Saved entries

▼

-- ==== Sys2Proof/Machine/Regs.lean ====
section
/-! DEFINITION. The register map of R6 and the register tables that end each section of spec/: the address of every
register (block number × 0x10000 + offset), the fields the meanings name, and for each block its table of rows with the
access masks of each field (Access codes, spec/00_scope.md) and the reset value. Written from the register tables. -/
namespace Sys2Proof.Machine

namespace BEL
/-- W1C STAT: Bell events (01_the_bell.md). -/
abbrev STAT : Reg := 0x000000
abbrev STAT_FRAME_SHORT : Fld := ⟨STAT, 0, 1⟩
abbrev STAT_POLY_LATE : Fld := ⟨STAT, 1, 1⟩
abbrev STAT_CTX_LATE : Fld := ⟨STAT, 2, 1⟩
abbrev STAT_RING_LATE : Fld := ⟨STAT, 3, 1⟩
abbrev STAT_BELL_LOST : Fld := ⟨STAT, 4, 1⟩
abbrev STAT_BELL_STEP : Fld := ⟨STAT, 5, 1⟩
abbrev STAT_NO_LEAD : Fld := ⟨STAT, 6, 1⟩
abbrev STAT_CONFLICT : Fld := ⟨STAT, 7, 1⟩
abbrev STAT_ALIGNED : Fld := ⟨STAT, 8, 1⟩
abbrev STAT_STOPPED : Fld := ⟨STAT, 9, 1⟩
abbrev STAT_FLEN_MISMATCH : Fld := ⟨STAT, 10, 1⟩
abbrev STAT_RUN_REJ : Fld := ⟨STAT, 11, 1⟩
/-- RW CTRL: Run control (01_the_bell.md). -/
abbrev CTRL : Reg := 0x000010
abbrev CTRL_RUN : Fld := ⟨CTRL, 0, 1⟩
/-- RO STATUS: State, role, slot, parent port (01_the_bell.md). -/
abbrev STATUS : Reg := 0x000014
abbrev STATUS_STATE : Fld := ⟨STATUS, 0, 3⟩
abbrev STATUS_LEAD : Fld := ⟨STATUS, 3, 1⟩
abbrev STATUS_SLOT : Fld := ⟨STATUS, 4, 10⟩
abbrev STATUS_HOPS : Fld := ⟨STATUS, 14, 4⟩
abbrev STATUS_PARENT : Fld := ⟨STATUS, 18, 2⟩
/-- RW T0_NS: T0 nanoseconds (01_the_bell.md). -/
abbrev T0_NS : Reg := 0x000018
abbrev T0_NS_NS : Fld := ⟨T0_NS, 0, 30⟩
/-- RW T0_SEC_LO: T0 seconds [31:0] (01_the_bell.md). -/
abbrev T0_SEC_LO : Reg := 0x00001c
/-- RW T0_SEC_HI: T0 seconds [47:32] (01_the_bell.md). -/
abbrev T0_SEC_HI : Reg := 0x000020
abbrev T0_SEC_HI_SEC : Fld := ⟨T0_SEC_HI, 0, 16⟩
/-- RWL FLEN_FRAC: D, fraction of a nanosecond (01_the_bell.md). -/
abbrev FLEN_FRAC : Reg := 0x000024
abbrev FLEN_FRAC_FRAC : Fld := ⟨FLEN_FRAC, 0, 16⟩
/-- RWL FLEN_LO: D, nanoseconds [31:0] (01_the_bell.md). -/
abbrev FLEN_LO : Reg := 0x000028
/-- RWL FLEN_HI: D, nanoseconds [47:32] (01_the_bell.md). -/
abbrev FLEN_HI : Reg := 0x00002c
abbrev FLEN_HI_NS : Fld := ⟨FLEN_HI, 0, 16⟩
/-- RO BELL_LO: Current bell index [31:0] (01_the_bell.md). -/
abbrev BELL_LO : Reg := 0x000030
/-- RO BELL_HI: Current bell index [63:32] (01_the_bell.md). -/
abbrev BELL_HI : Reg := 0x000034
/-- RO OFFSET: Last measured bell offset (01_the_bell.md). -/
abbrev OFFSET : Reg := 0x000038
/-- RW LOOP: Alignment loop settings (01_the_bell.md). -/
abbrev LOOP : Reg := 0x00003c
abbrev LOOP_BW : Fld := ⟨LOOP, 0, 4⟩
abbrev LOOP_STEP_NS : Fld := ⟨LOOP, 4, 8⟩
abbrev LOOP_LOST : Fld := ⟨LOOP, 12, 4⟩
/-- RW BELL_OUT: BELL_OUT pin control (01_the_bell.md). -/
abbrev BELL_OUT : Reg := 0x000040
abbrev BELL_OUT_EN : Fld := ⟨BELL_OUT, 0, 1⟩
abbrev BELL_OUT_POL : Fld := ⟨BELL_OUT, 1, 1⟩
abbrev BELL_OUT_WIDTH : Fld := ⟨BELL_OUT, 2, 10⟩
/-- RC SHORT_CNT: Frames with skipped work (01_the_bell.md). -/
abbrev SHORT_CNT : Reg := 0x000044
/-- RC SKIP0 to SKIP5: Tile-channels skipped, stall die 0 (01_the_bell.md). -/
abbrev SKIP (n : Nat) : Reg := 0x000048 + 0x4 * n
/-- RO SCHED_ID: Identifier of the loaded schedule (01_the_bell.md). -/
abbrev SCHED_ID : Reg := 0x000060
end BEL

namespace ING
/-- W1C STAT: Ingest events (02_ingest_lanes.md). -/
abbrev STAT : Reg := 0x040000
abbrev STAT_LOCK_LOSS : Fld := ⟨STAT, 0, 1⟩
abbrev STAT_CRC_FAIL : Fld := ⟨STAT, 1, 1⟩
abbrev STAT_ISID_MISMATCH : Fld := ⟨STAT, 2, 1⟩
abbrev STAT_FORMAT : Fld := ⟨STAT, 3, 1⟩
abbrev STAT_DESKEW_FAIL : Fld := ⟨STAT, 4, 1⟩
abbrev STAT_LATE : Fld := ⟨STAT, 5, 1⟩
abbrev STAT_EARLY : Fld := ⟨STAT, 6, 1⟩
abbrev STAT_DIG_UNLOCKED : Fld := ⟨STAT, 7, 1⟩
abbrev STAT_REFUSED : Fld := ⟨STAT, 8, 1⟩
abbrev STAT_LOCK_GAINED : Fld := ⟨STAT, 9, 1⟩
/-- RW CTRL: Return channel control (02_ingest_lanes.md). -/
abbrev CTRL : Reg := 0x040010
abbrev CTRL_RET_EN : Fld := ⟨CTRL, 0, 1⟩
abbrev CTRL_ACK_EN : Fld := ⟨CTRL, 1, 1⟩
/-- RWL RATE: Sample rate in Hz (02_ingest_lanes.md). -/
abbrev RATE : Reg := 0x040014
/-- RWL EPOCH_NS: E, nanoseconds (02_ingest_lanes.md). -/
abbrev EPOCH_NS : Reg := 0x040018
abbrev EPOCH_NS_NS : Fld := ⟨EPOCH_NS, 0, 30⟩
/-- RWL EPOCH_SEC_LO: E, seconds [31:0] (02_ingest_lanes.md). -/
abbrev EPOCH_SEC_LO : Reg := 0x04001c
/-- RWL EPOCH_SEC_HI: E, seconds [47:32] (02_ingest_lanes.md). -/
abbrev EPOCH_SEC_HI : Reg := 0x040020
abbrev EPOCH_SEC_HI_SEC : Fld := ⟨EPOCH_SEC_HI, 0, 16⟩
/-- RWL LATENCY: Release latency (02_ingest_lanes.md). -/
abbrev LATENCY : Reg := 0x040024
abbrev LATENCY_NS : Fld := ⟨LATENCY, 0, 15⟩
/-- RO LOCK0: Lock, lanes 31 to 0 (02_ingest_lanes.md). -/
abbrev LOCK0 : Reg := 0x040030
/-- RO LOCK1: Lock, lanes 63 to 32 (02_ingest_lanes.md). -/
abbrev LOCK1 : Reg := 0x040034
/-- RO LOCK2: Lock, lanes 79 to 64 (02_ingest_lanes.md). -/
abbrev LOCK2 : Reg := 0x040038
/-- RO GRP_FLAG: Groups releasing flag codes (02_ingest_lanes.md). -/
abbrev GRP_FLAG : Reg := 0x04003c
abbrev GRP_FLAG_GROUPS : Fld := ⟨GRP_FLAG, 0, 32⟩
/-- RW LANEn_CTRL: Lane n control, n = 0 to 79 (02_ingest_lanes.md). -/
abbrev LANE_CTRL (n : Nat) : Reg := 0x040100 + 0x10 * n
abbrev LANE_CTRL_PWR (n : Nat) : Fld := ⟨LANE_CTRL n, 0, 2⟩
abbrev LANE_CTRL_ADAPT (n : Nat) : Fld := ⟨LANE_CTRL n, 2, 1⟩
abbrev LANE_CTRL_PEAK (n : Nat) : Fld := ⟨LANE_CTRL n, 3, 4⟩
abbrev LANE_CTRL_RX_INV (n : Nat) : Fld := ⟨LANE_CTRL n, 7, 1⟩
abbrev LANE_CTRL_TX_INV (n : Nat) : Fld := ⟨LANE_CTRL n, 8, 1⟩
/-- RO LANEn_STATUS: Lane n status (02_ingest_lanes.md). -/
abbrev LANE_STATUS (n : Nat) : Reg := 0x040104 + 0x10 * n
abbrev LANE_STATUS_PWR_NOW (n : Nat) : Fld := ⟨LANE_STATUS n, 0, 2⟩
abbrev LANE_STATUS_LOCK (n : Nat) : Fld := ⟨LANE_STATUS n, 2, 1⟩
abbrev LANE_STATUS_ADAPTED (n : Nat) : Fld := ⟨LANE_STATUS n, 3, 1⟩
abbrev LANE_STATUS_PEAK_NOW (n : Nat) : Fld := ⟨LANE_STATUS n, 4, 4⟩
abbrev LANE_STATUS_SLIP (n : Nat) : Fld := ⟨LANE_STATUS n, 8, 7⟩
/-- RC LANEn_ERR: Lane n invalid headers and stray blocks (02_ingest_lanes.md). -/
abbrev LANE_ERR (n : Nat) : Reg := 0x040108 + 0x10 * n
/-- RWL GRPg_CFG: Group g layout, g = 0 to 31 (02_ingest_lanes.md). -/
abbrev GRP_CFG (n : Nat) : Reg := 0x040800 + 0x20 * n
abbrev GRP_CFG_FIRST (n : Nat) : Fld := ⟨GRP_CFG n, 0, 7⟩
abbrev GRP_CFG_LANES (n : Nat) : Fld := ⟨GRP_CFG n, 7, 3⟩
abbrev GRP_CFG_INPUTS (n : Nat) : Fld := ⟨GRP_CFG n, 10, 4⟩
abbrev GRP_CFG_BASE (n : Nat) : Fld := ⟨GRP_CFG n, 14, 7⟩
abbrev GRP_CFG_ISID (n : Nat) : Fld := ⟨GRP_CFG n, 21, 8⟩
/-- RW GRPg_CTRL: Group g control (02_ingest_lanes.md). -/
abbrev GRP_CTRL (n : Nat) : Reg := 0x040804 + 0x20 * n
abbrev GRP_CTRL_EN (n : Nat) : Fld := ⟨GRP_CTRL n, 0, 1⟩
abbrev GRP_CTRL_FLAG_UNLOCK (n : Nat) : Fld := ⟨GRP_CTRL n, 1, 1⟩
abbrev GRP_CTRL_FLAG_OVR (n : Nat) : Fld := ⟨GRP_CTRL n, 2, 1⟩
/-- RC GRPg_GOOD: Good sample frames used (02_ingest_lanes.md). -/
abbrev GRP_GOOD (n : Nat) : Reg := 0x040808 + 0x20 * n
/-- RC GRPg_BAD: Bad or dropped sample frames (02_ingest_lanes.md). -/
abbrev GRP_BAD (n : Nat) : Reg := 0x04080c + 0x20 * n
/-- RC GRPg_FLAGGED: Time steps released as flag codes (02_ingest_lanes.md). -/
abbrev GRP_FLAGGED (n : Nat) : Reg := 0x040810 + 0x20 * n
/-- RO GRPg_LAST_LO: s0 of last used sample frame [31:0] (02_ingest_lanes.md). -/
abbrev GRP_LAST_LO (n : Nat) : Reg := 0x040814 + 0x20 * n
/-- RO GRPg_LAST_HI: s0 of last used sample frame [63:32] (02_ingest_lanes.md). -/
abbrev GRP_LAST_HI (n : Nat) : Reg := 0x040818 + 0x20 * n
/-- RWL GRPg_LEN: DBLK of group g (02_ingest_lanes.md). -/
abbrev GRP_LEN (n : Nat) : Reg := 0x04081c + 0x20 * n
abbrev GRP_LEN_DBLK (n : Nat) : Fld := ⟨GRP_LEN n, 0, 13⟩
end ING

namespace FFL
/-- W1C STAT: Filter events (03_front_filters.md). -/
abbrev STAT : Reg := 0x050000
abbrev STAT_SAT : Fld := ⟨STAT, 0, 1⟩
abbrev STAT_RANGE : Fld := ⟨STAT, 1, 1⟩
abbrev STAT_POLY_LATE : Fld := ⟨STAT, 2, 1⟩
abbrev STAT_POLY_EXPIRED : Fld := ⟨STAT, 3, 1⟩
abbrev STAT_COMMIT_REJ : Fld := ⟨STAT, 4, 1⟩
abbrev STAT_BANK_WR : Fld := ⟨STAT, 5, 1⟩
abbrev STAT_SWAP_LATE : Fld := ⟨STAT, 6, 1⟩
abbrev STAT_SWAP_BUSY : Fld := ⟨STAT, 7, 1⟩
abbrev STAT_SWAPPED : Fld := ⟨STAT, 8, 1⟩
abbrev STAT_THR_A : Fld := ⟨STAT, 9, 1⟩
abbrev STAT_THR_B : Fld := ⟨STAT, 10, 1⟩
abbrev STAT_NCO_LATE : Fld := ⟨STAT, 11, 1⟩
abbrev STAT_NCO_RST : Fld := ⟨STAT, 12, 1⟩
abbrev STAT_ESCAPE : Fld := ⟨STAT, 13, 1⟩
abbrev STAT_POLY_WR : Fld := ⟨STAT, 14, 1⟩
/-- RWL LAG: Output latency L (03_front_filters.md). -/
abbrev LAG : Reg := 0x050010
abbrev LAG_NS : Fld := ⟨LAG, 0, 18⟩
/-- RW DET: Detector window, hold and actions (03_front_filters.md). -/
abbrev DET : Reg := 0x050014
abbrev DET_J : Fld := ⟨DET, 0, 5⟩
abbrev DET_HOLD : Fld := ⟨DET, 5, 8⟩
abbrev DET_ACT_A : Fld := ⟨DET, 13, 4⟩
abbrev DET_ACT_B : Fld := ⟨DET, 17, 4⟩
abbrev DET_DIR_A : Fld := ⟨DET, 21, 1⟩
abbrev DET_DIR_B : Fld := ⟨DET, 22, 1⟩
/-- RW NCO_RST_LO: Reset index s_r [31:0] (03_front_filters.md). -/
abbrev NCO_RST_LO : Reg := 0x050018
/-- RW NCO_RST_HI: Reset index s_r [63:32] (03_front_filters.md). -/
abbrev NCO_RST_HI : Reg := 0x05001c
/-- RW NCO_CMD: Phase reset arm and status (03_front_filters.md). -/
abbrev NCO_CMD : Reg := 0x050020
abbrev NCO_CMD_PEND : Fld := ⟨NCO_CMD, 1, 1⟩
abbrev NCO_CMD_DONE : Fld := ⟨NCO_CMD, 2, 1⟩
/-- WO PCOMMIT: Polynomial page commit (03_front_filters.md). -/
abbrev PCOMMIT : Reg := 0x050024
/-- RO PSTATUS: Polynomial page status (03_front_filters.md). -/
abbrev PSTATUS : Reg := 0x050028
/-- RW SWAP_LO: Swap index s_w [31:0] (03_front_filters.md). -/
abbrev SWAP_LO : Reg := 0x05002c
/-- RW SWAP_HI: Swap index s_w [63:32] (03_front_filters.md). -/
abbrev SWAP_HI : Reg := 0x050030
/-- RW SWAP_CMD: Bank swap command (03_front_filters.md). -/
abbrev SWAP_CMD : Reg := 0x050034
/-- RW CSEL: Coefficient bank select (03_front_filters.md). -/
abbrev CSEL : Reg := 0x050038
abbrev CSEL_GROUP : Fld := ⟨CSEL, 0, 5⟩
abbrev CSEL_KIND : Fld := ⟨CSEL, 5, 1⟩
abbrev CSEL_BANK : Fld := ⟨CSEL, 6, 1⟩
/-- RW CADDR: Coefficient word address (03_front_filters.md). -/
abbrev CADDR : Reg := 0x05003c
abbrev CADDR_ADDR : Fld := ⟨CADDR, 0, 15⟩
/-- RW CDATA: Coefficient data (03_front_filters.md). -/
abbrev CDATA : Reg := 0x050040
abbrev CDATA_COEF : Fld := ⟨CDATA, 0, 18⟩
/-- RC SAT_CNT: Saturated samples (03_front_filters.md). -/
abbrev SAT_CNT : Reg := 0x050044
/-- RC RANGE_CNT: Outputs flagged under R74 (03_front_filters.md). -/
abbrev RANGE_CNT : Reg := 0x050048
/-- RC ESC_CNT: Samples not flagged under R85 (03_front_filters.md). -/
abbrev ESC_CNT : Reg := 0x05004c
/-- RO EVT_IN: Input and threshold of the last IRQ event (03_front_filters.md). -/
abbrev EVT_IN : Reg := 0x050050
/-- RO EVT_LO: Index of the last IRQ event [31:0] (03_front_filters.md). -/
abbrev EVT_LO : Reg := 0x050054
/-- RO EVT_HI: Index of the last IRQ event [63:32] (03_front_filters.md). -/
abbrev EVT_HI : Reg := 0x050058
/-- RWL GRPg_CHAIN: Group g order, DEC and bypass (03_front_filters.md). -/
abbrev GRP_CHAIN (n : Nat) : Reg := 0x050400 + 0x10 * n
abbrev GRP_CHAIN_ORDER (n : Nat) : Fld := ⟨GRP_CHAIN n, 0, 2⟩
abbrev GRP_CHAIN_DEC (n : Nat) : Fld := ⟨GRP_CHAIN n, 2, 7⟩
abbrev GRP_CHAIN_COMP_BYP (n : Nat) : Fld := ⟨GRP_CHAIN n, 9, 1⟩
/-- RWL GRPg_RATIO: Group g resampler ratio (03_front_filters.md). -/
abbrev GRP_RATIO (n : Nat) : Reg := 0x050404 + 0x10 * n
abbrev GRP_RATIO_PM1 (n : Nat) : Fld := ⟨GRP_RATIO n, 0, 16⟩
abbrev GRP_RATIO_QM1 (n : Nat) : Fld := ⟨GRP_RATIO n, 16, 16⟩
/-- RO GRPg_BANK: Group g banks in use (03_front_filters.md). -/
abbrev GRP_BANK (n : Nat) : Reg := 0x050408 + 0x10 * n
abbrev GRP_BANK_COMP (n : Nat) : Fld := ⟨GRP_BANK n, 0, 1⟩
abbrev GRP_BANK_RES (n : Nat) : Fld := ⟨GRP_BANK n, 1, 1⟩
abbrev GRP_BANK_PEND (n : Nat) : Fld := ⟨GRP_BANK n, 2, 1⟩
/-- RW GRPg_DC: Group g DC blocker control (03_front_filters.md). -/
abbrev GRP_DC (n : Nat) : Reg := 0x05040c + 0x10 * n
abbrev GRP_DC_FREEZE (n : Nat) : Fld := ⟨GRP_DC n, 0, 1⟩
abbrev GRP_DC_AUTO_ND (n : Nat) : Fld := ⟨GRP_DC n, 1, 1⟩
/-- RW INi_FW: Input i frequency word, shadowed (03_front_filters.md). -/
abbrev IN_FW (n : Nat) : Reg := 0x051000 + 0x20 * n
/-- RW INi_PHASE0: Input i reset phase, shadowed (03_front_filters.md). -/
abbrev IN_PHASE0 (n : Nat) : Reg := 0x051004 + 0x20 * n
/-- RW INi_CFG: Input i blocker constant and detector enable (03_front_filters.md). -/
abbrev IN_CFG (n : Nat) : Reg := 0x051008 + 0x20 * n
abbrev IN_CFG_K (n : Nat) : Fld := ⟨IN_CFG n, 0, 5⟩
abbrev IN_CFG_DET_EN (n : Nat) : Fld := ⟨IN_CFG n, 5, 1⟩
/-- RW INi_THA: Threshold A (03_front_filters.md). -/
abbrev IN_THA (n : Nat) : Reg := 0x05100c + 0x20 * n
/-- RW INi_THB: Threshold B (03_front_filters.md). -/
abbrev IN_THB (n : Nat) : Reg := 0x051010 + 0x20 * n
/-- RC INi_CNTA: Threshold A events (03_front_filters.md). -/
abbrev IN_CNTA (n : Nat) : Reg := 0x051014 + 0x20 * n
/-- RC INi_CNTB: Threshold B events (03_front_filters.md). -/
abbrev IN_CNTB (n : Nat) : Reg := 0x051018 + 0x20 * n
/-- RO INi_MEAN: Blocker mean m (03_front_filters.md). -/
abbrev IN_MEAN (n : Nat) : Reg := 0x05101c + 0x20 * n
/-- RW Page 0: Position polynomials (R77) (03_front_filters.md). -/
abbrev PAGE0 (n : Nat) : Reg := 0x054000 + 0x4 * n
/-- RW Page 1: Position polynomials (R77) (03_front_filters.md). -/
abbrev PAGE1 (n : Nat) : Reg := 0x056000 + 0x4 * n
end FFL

▲
▼

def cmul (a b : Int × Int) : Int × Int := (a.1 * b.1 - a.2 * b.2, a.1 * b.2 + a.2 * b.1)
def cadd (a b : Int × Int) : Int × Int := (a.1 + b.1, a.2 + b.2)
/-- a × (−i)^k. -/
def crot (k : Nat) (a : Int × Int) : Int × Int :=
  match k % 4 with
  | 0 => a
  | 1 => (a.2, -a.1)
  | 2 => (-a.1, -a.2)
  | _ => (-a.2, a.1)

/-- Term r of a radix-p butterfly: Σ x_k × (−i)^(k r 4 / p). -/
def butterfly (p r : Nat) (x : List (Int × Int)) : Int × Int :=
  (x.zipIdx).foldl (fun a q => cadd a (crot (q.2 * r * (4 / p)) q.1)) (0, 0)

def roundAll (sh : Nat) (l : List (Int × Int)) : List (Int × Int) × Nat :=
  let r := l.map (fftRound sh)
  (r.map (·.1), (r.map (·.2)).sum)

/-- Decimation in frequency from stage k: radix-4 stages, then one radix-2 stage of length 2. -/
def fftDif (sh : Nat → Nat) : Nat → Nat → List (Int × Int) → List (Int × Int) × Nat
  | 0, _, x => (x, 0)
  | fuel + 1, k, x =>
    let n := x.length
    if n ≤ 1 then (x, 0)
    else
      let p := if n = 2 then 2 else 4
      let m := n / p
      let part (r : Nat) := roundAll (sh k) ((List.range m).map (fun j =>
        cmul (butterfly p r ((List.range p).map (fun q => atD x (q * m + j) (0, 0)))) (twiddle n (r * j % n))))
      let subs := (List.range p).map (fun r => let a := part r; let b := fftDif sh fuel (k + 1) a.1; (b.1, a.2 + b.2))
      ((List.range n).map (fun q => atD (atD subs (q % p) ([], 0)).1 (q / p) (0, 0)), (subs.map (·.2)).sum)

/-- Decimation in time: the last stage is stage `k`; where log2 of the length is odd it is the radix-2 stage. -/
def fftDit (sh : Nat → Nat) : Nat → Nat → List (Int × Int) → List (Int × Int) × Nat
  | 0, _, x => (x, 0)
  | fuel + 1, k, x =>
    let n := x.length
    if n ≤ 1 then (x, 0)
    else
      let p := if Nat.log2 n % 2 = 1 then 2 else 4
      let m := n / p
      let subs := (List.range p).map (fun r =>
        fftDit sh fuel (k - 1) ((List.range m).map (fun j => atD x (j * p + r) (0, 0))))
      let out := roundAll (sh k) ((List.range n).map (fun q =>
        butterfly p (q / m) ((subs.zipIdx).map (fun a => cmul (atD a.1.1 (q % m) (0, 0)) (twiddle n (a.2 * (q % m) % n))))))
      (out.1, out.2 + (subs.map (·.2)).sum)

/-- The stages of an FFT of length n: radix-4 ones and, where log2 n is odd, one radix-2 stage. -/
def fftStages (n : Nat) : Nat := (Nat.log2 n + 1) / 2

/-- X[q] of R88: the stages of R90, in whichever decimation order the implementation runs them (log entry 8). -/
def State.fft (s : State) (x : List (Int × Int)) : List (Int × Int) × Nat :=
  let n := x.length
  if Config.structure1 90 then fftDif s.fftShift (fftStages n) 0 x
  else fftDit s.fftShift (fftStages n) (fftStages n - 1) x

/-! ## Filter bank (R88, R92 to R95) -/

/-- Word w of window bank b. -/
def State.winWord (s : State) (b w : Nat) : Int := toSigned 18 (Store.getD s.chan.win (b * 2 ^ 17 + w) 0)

▲
▼

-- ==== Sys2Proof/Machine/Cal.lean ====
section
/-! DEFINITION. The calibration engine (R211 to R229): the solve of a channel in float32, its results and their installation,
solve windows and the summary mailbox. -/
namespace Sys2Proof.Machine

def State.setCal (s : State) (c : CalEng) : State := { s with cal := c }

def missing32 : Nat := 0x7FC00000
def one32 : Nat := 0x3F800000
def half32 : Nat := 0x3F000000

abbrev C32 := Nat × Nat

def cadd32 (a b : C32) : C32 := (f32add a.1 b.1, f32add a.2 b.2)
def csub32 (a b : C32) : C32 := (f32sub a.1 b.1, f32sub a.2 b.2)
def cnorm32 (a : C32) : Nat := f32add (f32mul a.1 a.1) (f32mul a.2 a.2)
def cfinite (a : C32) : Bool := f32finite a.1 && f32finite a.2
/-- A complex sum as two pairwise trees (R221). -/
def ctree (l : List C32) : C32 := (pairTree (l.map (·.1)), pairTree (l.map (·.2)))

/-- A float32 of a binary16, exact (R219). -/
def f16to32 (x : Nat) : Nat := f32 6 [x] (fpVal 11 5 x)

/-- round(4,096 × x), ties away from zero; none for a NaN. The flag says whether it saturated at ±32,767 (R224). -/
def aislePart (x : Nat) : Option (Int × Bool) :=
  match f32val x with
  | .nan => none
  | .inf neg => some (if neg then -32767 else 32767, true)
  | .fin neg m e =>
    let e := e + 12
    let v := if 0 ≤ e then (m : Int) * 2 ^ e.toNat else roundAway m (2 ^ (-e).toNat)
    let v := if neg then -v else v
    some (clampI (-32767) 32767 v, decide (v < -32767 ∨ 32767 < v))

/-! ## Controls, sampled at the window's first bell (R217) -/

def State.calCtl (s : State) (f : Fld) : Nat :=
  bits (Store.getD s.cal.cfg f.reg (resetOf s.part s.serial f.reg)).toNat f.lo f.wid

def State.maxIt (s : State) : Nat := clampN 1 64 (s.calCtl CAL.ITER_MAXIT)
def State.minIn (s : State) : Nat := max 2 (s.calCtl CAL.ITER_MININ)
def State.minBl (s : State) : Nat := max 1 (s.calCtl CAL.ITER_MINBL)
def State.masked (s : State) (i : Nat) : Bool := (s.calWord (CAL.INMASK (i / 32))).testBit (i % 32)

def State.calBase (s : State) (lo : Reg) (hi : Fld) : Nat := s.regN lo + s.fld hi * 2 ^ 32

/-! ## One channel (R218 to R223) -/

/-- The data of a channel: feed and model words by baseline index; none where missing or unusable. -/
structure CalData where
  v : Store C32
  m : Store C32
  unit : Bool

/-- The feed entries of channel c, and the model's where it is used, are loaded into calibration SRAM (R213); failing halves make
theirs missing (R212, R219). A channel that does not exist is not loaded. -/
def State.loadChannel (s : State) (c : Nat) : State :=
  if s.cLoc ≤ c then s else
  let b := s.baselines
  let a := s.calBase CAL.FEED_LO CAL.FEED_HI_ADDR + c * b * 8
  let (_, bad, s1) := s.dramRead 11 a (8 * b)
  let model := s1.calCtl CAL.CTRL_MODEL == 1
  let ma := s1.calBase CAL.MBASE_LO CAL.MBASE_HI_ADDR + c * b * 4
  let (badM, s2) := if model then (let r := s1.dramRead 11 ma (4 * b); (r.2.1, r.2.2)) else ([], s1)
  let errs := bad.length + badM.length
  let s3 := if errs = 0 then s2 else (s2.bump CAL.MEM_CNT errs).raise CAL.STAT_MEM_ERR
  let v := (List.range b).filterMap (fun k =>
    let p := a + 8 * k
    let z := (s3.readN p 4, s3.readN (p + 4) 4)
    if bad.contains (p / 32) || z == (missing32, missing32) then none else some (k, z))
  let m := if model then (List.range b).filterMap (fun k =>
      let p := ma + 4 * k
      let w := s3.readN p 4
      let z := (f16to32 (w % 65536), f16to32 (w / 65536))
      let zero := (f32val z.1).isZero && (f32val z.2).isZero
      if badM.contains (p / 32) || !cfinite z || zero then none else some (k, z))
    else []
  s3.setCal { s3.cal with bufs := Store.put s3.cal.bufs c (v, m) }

▲

* Description of the task *
Across the entries above, find each line with the word "zero" and please copy it out.

* Written answer *
/-- round(4,096 × x), ties away from zero; none for a NaN. The flag says whether it saturated at ±32,767 (R224). -/
      let zero := (f32val z.1).isZero && (f32val z.2).isZero
      if badM.contains (p / 32) || !cfinite z || zero then none else some (k, z))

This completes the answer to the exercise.